Here, the 'a' signals that we're changing permissions for "all", and since there's nothing on the right of the "=", "all"'s new permissions are empty.

We can search by permissions, too. Here, for example, we can use -type f -perm -u=x to find files that the user can execute:

$ find . -type f -perm -u=x
./tools/format
./tools/stats

Before we go any further, let's run ls -a -l to get a long-form listing that includes directory entries that are normally hidden:

$ ls -a -l
drwxr-xr-x 1 vlad bio     0  2010-08-14 09:55 .
drwxr-xr-x 1 vlad bio  8192  2010-08-27 23:11 ..
-rw-rw-r-- 1 vlad bio  1158  2010-07-11 08:22 safety.txt
-rwxr-xr-x 1 vlad bio 31988  2010-07-23 20:04 setup
-rw-rw-r-- 1 vlad bio  2312  2010-07-11 08:23 waiver.txt

The permissions for . and .. (this directory and its parent) start with a 'd'. But look at the rest of their permissions: the 'x' means that "execute" is turned on. What does that mean? A directory isn't a program—how can we "run" it?

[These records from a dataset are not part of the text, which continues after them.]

-- ==== Sys2Proof/Machine/Pq.lean ====
section
/-! DEFINITION. ML-KEM as FIPS 203 and ML-DSA as FIPS 204 define them, from the seeds that key records hold (R163, R164, R166). -/

namespace Sys2Proof.Machine

/-! ### Polynomials of degree below 256 -/

/-- A polynomial modulo a prime: its 256 coefficients, or values in the transform's order. -/
abbrev Poly := List Nat

/-- `k` bits of `n` reversed. -/
def brv : Nat → Nat → Nat
  | 0, _ => 0
  | k + 1, n => n % 2 * 2 ^ k + brv k (n / 2)

/-- The value of a polynomial at `x` modulo `q`. -/
def polyAt (q x : Nat) (f : Poly) : Nat := f.foldr (fun c a => (a * x + c) % q) 0

def polyAdd (q : Nat) (a b : Poly) : Poly := List.zipWith (fun x y => (x + y) % q) a b
def polySub (q : Nat) (a b : Poly) : Poly := List.zipWith (fun x y => (x + (q - y % q)) % q) a b

/-- Values of `f` at the odd powers of `z`, of order 2m, in bit-reversed order: `m = 2 ^ k` of them. -/
def oddDft (q z k : Nat) (f : Poly) : Poly := (List.range (2 ^ k)).map fun i => polyAt q (powMod z (2 * brv k i + 1) q) f

/-- The polynomial with those values. -/
def oddIdft (q z k : Nat) (v : Poly) : Poly :=
  let m := 2 ^ k
  let zi := powMod z (2 * m - 1) q
  let mi := invMod m q
  let ordered := (List.range m).map fun i => v.getD (brv k i) 0
  (List.range m).map fun j => mi * powMod zi j q % q * polyAt q (powMod zi (2 * j) q) ordered % q

/-- The integers of `d` bits that a byte string spells, lowest bit first. -/
def bitUnpackN (d : Nat) (b : Bytes) : List Nat :=
  let n := leNat b
  (List.range (8 * b.length / d)).map fun i => n / 2 ^ (d * i) % 2 ^ d

/-- Integers packed into `d` bits each. -/
def bitPackN (d : Nat) (l : List Nat) : Bytes :=
  leBytes (d * l.length / 8) (l.foldr (fun x a => x % 2 ^ d + 2 ^ d * a) 0)

/-- Consecutive parts of `k` entries. -/
def parts (k n : Nat) (b : Bytes) : List Bytes := (List.range n).map fun i => slice b (k * i) k

/-! ### ML-KEM -/

abbrev kemQ : Nat := 3329

/-- k, η1, du and dv of an algorithm. -/
structure KemPar where
  k   : Nat
  eta : Nat
  du  : Nat
  dv  : Nat

def kemPar (alg : Nat) : KemPar := if alg = 0x54 then ⟨2, 3, 10, 4⟩ else if alg = 0x55 then ⟨3, 2, 10, 4⟩ else ⟨4, 2, 11, 5⟩

/-- NTT: the even and the odd coefficients, each as a polynomial in X², at the 128 odd powers of 17. -/
def kemNtt (f : Poly) : Poly × Poly :=
  let ev := (List.range 128).map fun i => f.getD (2 * i) 0
  let od := (List.range 128).map fun i => f.getD (2 * i + 1) 0
  (oddDft kemQ 17 7 ev, oddDft kemQ 17 7 od)

def kemIntt (h : Poly × Poly) : Poly := (List.zipWith (fun a b => [a, b]) (oddIdft kemQ 17 7 h.1) (oddIdft kemQ 17 7 h.2)).flatten

/-- Product in the transform. -/
def kemMul (a b : Poly × Poly) : Poly × Poly :=
  let g := (List.range 128).map fun i => powMod 17 (2 * brv 7 i + 1) kemQ
  ((List.range 128).map fun i => (a.1.getD i 0 * b.1.getD i 0 + a.2.getD i 0 * b.2.getD i 0 % kemQ * g.getD i 0) % kemQ,
   (List.range 128).map fun i => (a.1.getD i 0 * b.2.getD i 0 + a.2.getD i 0 * b.1.getD i 0) % kemQ)

def kemAdd (a b : Poly × Poly) : Poly × Poly := (polyAdd kemQ a.1 b.1, polyAdd kemQ a.2 b.2)

def kemZero : Poly × Poly := (List.replicate 128 0, List.replicate 128 0)

def kemDot (a b : List (Poly × Poly)) : Poly × Poly := (List.zipWith kemMul a b).foldl kemAdd kemZero

/-- Coefficients in the transform's order, as ByteEncode12 writes them. -/
def kemFlat (h : Poly × Poly) : Poly := (List.zipWith (fun a b => [a, b]) h.1 h.2).flatten

def kemUnflat (f : Poly) : Poly × Poly := ((List.range 128).map fun i => f.getD (2 * i) 0, (List.range 128).map fun i => f.getD (2 * i + 1) 0)

/-- SampleNTT. -/
def sampleNtt (b : Bytes) : Poly × Poly :=
  let cand := (chunks 3 (shake128 2016 b)).flatMap fun c => [byteAt c 0 + 256 * (byteAt c 1 % 16), byteAt c 1 / 16 + 16 * byteAt c 2]
  kemUnflat ((cand.filter (· < kemQ)).take 256)

/-- SamplePolyCBD. -/
def sampleCbd (eta : Nat) (b : Bytes) : Poly :=
  let bits := bitUnpackN 1 b
  (List.range 256).map fun i =>
    let x := ((bits.drop (2 * i * eta)).take eta).sum
    let y := ((bits.drop (2 * i * eta + eta)).take eta).sum
    (x + kemQ - y) % kemQ

def kemPrf (eta : Nat) (s : Bytes) (n : Nat) : Poly := sampleCbd eta (shake256 (64 * eta) (s ++ [by8 n]))

def compress (d x : Nat) : Nat := (x * 2 ^ (d + 1) + kemQ) / (2 * kemQ) % 2 ^ d
def decompress (d y : Nat) : Nat := (y * kemQ * 2 + 2 ^ d) / 2 ^ (d + 1)

/-- Entry (i, j) of the matrix. -/
def kemA (rho : Bytes) (i j : Nat) : Poly × Poly := sampleNtt (rho ++ [by8 j, by8 i])

/-- K-PKE key generation from d: encryption key and the secret in the transform. -/
def kemKeys (p : KemPar) (d : Bytes) : Bytes × List (Poly × Poly) :=
  let g := sha3_512 (d ++ [by8 p.k])
  let rho := g.take 32
  let sg := g.drop 32
  let s := (List.range p.k).map fun i => kemNtt (kemPrf p.eta sg i)
  let e := (List.range p.k).map fun i => kemNtt (kemPrf p.eta sg (p.k + i))
  let t := (List.range p.k).map fun i => kemAdd (kemDot ((List.range p.k).map (kemA rho i)) s) (e.getD i kemZero)
  ((t.map fun x => bitPackN 12 (kemFlat x)).flatten ++ rho, s)

/-- K-PKE encryption. -/
def kemEncrypt (p : KemPar) (ek m r : Bytes) : Bytes :=
  let t := (parts 384 p.k ek).map fun x => kemUnflat ((bitUnpackN 12 x).map (· % kemQ))
  let rho := ek.drop (384 * p.k)
  let y := (List.range p.k).map fun i => kemNtt (kemPrf p.eta r i)
  let u := (List.range p.k).map fun i =>
    polyAdd kemQ (kemIntt (kemDot ((List.range p.k).map fun j => kemA rho j i) y)) (kemPrf 2 r (p.k + i))
  let mu := (bitUnpackN 1 m).map (decompress 1)
  let v := polyAdd kemQ (polyAdd kemQ (kemIntt (kemDot t y)) (kemPrf 2 r (2 * p.k))) mu
  (u.map fun x => bitPackN p.du (x.map (compress p.du))).flatten ++ bitPackN p.dv (v.map (compress p.dv))

/-- K-PKE decryption. -/
def kemDecrypt (p : KemPar) (s : List (Poly × Poly)) (c : Bytes) : Bytes :=
  let u := (parts (32 * p.du) p.k c).map fun x => kemNtt ((bitUnpackN p.du x).map (decompress p.du))
  let v := (bitUnpackN p.dv (c.drop (32 * p.du * p.k))).map (decompress p.dv)
  bitPackN 1 ((polySub kemQ v (kemIntt (kemDot s u))).map (compress 1))

/-- The encapsulation key of the seeds d and z. -/
def mlkemPublic (alg : Nat) (key : Bytes) : Bytes := (kemKeys (kemPar alg) (key.take 32)).1

/-- ML-KEM.Encaps with randomness m: shared secret and ciphertext. -/
def mlkemEncaps (alg : Nat) (ek m : Bytes) : Bytes × Bytes :=
  let g := sha3_512 (m ++ sha3_256 ek)
  (g.take 32, kemEncrypt (kemPar alg) ek m (g.drop 32))

/-- ML-KEM.Decaps from the seeds d and z, implicit rejection included. -/
def mlkemDecaps (alg : Nat) (key c : Bytes) : Bytes :=
  let p := kemPar alg
  let k := kemKeys p (key.take 32)
  let m := kemDecrypt p k.2 c
  let g := sha3_512 (m ++ sha3_256 k.1)
  if kemEncrypt p k.1 m (g.drop 32) = c then g.take 32 else shake256 32 (key.drop 32 ++ c)

/-- The encapsulation key check of FIPS 203. -/
def mlkemCheck (alg : Nat) (ek : Bytes) : Bool :=
  let p := kemPar alg
  ek.length == 384 * p.k + 32 && (bitUnpackN 12 (ek.take (384 * p.k))).all (· < kemQ)

/-! ### ML-DSA -/

abbrev dsaQ : Nat := 8380417

/-- The parameters of an algorithm. -/
structure DsaPar where
  k   : Nat
  l   : Nat
  eta : Nat
  tau : Nat
  ctl : Nat
  g1b : Nat
  g2  : Nat
  om  : Nat

def dsaPar (alg : Nat) : DsaPar :=
  if alg = 0x47 then ⟨4, 4, 2, 39, 32, 17, 95232, 80⟩
  else if alg = 0x48 ∨ alg = 0x4A then ⟨6, 5, 4, 49, 48, 19, 261888, 55⟩
  else ⟨8, 7, 2, 60, 64, 19, 261888, 75⟩

def DsaPar.beta (p : DsaPar) : Nat := p.tau * p.eta

def dsaNtt (f : Poly) : Poly := oddDft dsaQ 1753 8 f
def dsaIntt (f : Poly) : Poly := oddIdft dsaQ 1753 8 f
def dsaMul (a b : Poly) : Poly := List.zipWith (fun x y => x * y % dsaQ) a b
def dsaZero : Poly := List.replicate 256 0
def dsaDot (a b : List Poly) : Poly := (List.zipWith dsaMul a b).foldl (polyAdd dsaQ) dsaZero

/-- A residue as the integer nearest zero, and an integer as a residue. -/
def centred (r : Nat) : Int := if r ≤ dsaQ / 2 then r else (r : Int) - dsaQ
def residue (z : Int) : Nat := (z % (dsaQ : Int)).toNat

/-- The infinity norm of a polynomial. -/
def polyNorm (f : Poly) : Nat := (f.map fun r => (centred r).natAbs).foldl max 0

/-- `r` modulo ± `a`. -/
def modPm (r a : Nat) : Int := let m := r % a; if m ≤ a / 2 then m else (m : Int) - a

/-- Power2Round with d = 13: high part and low part. -/
def power2Round (r : Nat) : Nat × Int := let r0 := modPm r 8192; ((((r : Int) - r0) / 8192).toNat, r0)

/-- Decompose. -/
def decompose (g2 r : Nat) : Nat × Int :=
  let r0 := modPm r (2 * g2)
  if (r : Int) - r0 = dsaQ - 1 then (0, r0 - 1) else ((((r : Int) - r0) / (2 * g2)).toNat, r0)

def useHint (g2 h r : Nat) : Nat :=
  let m := (dsaQ - 1) / (2 * g2)
  let d := decompose g2 r
  if h = 0 then d.1 else if 0 < d.2 then (d.1 + 1) % m else (d.1 + m - 1) % m

/-- RejNTTPoly. -/
def rejNtt (b : Bytes) : Poly :=
  (((chunks 3 (shake128 1344 b)).map fun c => byteAt c 0 + 256 * byteAt c 1 + 65536 * (byteAt c 2 % 128)).filter (· < dsaQ)).take 256

/-- RejBoundedPoly. -/
def rejBounded (eta : Nat) (b : Bytes) : Poly :=
  let nib := (shake256 1088 b).flatMap fun x => [x.toNat % 16, x.toNat / 16]
  let ok := nib.filterMap fun n =>
    if eta = 2 then if n < 15 then some (residue (2 - ((n % 5 : Nat) : Int))) else none
    else if n < 9 then some (residue (4 - (n : Int))) else none
  ok.take 256

/-- SampleInBall. -/
def sampleInBall (tau : Nat) (b : Bytes) : Poly :=
  let s := shake256 1088 b
  let h := leNat (s.take 8)
  ((List.range tau).foldl (fun (p : List Int × Bytes) n =>
    let i := 256 - tau + n
    let rest := p.2.dropWhile fun x => decide (i < x.toNat)
    let j := (rest.headD 0).toNat
    let c := (p.1.set i (p.1.getD j 0)).set j (if h / 2 ^ n % 2 = 1 then -1 else 1)
    (c, rest.drop 1)) (List.replicate 256 0, s.drop 8)).1.map residue

/-- A key expanded from its seed. -/
structure DsaKey where
  rho : Bytes
  kk  : Bytes
  tr  : Bytes
  pk  : Bytes
  s1  : List Poly
  s2  : List Poly
  t0  : List Poly

/-- Row `r` of the matrix. -/
def dsaRow (p : DsaPar) (rho : Bytes) (r : Nat) : List Poly := (List.range p.l).map fun s => rejNtt (rho ++ [by8 s, by8 r])

/-- ML-DSA.KeyGen_internal. -/
def dsaKey (p : DsaPar) (xi : Bytes) : DsaKey :=
  let h := shake256 128 (xi ++ [by8 p.k, by8 p.l])
  let rho := h.take 32
  let rp := (h.drop 32).take 64
  let s1 := (List.range p.l).map fun r => rejBounded p.eta (rp ++ leBytes 2 r)
  let s2 := (List.range p.k).map fun r => rejBounded p.eta (rp ++ leBytes 2 (p.l + r))
  let s1h := s1.map dsaNtt
  let t := (List.range p.k).map fun r => polyAdd dsaQ (dsaIntt (dsaDot (dsaRow p rho r) s1h)) (s2.getD r dsaZero)
  let pk := rho ++ (t.map fun f => bitPackN 10 (f.map fun x => (power2Round x).1)).flatten
  ⟨rho, h.drop 96, shake256 64 pk, pk, s1, s2, t.map fun f => f.map fun x => residue (power2Round x).2⟩

/-- BitPack of z. -/
def packZ (p : DsaPar) (f : Poly) : Bytes := bitPackN (p.g1b + 1) (f.map fun r => ((2 ^ p.g1b : Int) - centred r).toNat)

/-- BitUnpack of y and z. -/
def unpackZ (p : DsaPar) (b : Bytes) : Poly := (bitUnpackN (p.g1b + 1) b).map fun (n : Nat) => residue ((2 ^ p.g1b : Int) - (n : Int))

/-- w1Encode. -/
def packW1 (p : DsaPar) (w : List Poly) : Bytes := (w.map (bitPackN (if p.g2 = 95232 then 6 else 4))).flatten

/-- HintBitPack. -/
def packHint (p : DsaPar) (h : List (List Nat)) : Bytes :=
  let pos := h.map fun r => (List.range 256).filter fun j => r.getD j 0 == 1
  let ends := (List.range p.k).map fun i => ((pos.take (i + 1)).map (·.length)).sum
  padTo p.om (pos.flatten.map by8) ++ ends.map by8

/-- HintBitUnpack: none when it is not well formed. -/
def unpackHint (p : DsaPar) (y : Bytes) : Option (List (List Nat)) :=
  let ends := (y.drop p.om).map (·.toNat)
  let starts := 0 :: ends
  let rows := (List.range p.k).map fun i => ((y.take (ends.getD i 0)).drop (starts.getD i 0)).map (·.toNat)
  let rising (l : List Nat) : Bool := (List.zipWith (fun a b => decide (a < b)) l (l.drop 1)).all id
  if (List.range p.k).all (fun i => decide (starts.getD i 0 ≤ ends.getD i 0) && decide (ends.getD i 0 ≤ p.om)) && rows.all rising &&
      allZero ((y.take p.om).drop (ends.getLastD 0)) then
    some (rows.map fun r => (List.range 256).map fun j => if r.contains j then 1 else 0)
  else none

/-- One attempt of the rejection loop with mask counter κ. -/
def dsaAttempt (p : DsaPar) (k : DsaKey) (rows : List (List Poly)) (mu rpp : Bytes) (kappa : Nat) : Option Bytes :=
  let y := (List.range p.l).map fun r => unpackZ p (shake256 (32 * (p.g1b + 1)) (rpp ++ leBytes 2 (kappa + r)))
  let yh := y.map dsaNtt
  let w := rows.map fun row => dsaIntt (dsaDot row yh)
  let ct := shake256 p.ctl (mu ++ packW1 p (w.map fun f => f.map fun x => (decompose p.g2 x).1))
  let c := dsaNtt (sampleInBall p.tau ct)
  let by_ (f : Poly) : Poly := dsaIntt (dsaMul c (dsaNtt f))
  let z := List.zipWith (polyAdd dsaQ) y (k.s1.map by_)
  let r := List.zipWith (polySub dsaQ) w (k.s2.map by_)
  let r0 := (r.flatMap fun f => f.map fun x => (decompose p.g2 x).2.natAbs).foldl max 0
  let zn := (z.map polyNorm).foldl max 0
  if 2 ^ p.g1b ≤ zn + p.beta ∨ p.g2 ≤ r0 + p.beta then none
  else
    let t := k.t0.map by_
    let h := List.zipWith (fun a b => List.zipWith (fun x y => if (decompose p.g2 ((x + y) % dsaQ)).1 ≠ (decompose p.g2 x).1 then 1 else 0) a b) r t
    if p.g2 ≤ (t.map polyNorm).foldl max 0 ∨ p.om < (h.map List.sum).sum then none
    else some (ct ++ (z.map (packZ p)).flatten ++ packHint p h)

/-- The rejection loop over at most `n` rounds: rounds used and the signature. -/
def dsaLoop (p : DsaPar) (k : DsaKey) (rows : List (List Poly)) (mu rpp : Bytes) : Nat → Nat → Nat × Option Bytes
  | 0, i => (i, none)
  | n + 1, i =>
    match dsaAttempt p k rows mu rpp (i * p.l) with
    | some s => (i + 1, some s)
    | none => dsaLoop p k rows mu rpp n (i + 1)

/-- ML-DSA.Sign_internal from the seed, of the formatted message, over 48 rounds. -/
def mldsaSign (alg : Nat) (xi m rnd : Bytes) : Nat × Option Bytes :=
  let p := dsaPar alg
  let k := dsaKey p xi
  let mu := shake256 64 (k.tr ++ m)
  dsaLoop p k ((List.range p.k).map (dsaRow p k.rho)) mu (shake256 64 (k.kk ++ rnd ++ mu)) 48 0

/-- The public key of a seed. -/
def mldsaPublic (alg : Nat) (xi : Bytes) : Bytes := (dsaKey (dsaPar alg) xi).pk

/-- Whether a signature's hint is well formed. -/
def mldsaHintOk (alg : Nat) (sig : Bytes) : Bool :=
  let p := dsaPar alg
  (unpackHint p (sig.drop (p.ctl + 32 * (p.g1b + 1) * p.l))).isSome

/-- ML-DSA.Verify_internal of the formatted message. -/
def mldsaVerify (alg : Nat) (pk m sig : Bytes) : Bool :=
  let p := dsaPar alg
  let zl := 32 * (p.g1b + 1)
  match unpackHint p (sig.drop (p.ctl + zl * p.l)) with
  | none => false
  | some h =>
    let ct := sig.take p.ctl
    let z := (parts zl p.l (sig.drop p.ctl)).map (unpackZ p)
    let t1 := (parts 320 p.k (pk.drop 32)).map fun x => dsaNtt ((bitUnpackN 10 x).map fun n => n * 8192 % dsaQ)
    let mu := shake256 64 (shake256 64 pk ++ m)
    let c := dsaNtt (sampleInBall p.tau ct)
    let zh := z.map dsaNtt
    let w := (List.range p.k).map fun r =>
      let a := dsaIntt (polySub dsaQ (dsaDot (dsaRow p (pk.take 32) r) zh) (dsaMul c (t1.getD r dsaZero)))
      List.zipWith (useHint p.g2) (h.getD r []) a
    decide ((z.map polyNorm).foldl max 0 + p.beta < 2 ^ p.g1b) && ct == shake256 p.ctl (mu ++ packW1 p w)

end Sys2Proof.Machine
end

In fact, 'x' means something different for directories. It gives someone the right to traverse the directory, but not to look at its contents. The distinction is subtle, so let's have a look at an example. Vlad's home directory has three subdirectories called venus, mars, and pluto:

Execute Permission for Directories

Each of these has a subdirectory in turn called notes, and those sub-subdirectories contain various files. If a user's permissions on venus are 'r-x', then if she tries to see the contents of venus and venus/notes using ls, the computer lets her see both. If her permissions on mars are just 'r–', then she is allowed to read the contents of both mars and mars/notes. But if her permissions on pluto are only '–x', she cannot see what's in the pluto directory: ls pluto will tell her she doesn't have permission to view its contents. If she tries to look in pluto/notes, though, the computer will let her do that. She's allowed to go through pluto, but not to look at what's there. This trick gives people a way to make some of their directories visible to the world as a whole without opening up everything else.

What about Windows?

Those are the basics of permissions on Unix. As we said at the outset, though, things work differently on Windows. There, permissions are defined by access control lists, or ACLs. An ACL is a list of pairs, each of which combines a "who" with a "what". For example, you could give the Mummy permission to append data to a file without giving him permission to read or delete it, and give Frankenstein permission to delete a file without being able to see what it contains.

This is more flexible that the Unix model, but it's also more complex to administer and understand on small systems. (If you have a large computer system, nothing is easy to administer or understand.) Some modern variants of Unix support ACLs as well as the older read-write-execute permissions, but hardly anyone uses them.